[[ Source data open ]]

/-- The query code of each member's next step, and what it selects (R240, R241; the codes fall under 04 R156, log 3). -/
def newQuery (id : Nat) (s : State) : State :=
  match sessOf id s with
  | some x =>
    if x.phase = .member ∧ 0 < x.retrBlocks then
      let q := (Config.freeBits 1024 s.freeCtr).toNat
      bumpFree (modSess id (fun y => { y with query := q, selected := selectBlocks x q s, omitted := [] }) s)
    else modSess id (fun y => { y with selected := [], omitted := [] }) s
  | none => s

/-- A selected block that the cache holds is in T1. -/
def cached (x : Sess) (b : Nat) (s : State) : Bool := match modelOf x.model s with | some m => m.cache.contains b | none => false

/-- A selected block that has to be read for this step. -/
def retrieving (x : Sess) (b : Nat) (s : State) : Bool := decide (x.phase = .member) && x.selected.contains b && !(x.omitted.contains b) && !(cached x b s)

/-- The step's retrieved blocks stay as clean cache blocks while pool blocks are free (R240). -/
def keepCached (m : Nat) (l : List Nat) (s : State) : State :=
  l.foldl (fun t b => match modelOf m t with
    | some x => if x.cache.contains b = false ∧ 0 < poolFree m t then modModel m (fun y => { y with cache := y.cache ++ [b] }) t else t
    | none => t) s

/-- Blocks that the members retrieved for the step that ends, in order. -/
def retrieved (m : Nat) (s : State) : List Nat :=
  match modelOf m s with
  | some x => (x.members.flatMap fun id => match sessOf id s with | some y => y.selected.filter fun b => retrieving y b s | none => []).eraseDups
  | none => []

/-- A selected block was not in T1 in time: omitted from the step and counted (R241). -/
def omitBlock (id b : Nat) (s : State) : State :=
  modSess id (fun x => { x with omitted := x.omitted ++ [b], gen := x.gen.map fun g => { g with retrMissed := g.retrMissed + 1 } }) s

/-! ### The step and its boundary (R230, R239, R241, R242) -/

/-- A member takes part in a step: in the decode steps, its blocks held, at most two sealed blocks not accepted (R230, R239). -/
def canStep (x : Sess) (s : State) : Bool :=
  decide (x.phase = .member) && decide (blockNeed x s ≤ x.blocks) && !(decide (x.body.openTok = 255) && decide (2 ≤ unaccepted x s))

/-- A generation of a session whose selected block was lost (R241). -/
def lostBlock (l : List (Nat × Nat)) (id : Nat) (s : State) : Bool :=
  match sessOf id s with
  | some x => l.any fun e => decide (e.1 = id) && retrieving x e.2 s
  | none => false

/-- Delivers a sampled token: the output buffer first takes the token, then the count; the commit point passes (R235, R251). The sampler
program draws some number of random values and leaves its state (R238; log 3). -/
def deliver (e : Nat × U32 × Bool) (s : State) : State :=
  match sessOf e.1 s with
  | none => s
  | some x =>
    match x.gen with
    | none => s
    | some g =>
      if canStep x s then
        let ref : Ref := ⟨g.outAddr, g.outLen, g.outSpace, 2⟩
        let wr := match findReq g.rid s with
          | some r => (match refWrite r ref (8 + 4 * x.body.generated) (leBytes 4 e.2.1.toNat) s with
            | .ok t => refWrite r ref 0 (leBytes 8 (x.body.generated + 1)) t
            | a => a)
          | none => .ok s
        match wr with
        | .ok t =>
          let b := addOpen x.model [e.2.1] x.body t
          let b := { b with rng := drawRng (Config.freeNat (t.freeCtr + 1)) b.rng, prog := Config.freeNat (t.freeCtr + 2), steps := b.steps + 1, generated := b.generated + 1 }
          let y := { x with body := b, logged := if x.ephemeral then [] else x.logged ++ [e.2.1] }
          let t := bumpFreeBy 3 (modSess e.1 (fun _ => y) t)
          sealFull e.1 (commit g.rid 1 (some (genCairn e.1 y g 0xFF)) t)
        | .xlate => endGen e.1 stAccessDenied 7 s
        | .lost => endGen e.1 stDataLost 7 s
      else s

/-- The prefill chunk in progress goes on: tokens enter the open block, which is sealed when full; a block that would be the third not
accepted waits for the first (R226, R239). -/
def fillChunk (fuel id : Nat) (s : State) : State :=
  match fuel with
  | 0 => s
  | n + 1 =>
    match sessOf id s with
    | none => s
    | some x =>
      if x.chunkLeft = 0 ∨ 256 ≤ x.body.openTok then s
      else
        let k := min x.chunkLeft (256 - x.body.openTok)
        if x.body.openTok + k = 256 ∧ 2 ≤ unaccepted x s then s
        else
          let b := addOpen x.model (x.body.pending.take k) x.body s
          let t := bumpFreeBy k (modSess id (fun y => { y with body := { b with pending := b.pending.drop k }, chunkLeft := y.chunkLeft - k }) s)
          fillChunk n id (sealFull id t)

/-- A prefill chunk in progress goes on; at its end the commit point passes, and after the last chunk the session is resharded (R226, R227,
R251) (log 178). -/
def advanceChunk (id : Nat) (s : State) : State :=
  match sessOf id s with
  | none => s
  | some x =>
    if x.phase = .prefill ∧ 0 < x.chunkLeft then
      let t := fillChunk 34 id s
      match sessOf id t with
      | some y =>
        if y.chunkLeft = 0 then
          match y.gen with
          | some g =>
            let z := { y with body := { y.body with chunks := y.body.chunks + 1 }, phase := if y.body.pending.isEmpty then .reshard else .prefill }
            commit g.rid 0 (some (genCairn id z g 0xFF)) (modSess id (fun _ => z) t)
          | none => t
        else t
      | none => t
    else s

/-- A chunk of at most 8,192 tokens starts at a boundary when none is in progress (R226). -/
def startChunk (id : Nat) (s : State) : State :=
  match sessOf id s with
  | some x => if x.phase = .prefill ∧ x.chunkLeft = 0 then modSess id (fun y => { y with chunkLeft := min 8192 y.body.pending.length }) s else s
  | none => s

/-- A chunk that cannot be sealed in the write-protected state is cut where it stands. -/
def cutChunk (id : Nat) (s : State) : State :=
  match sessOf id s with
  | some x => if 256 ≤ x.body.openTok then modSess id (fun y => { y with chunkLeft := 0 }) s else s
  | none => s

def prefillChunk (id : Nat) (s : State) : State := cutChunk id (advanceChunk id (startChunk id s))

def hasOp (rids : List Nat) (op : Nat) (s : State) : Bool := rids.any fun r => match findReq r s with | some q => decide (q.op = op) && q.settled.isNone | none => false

[[ Source data closed ]]

Task brief:
Would you please transcribe the lines above exactly, starting with the first line of the material and ending with the line that has "let q := (Config.freeBits"?

Response to this exercise:
/-- The query code of each member's next step, and what it selects (R240, R241; the codes fall under 04 R156, log 3). -/
def newQuery (id : Nat) (s : State) : State :=
  match sessOf id s with
  | some x =>
    if x.phase = .member ∧ 0 < x.retrBlocks then
      let q := (Config.freeBits 1024 s.freeCtr).toNat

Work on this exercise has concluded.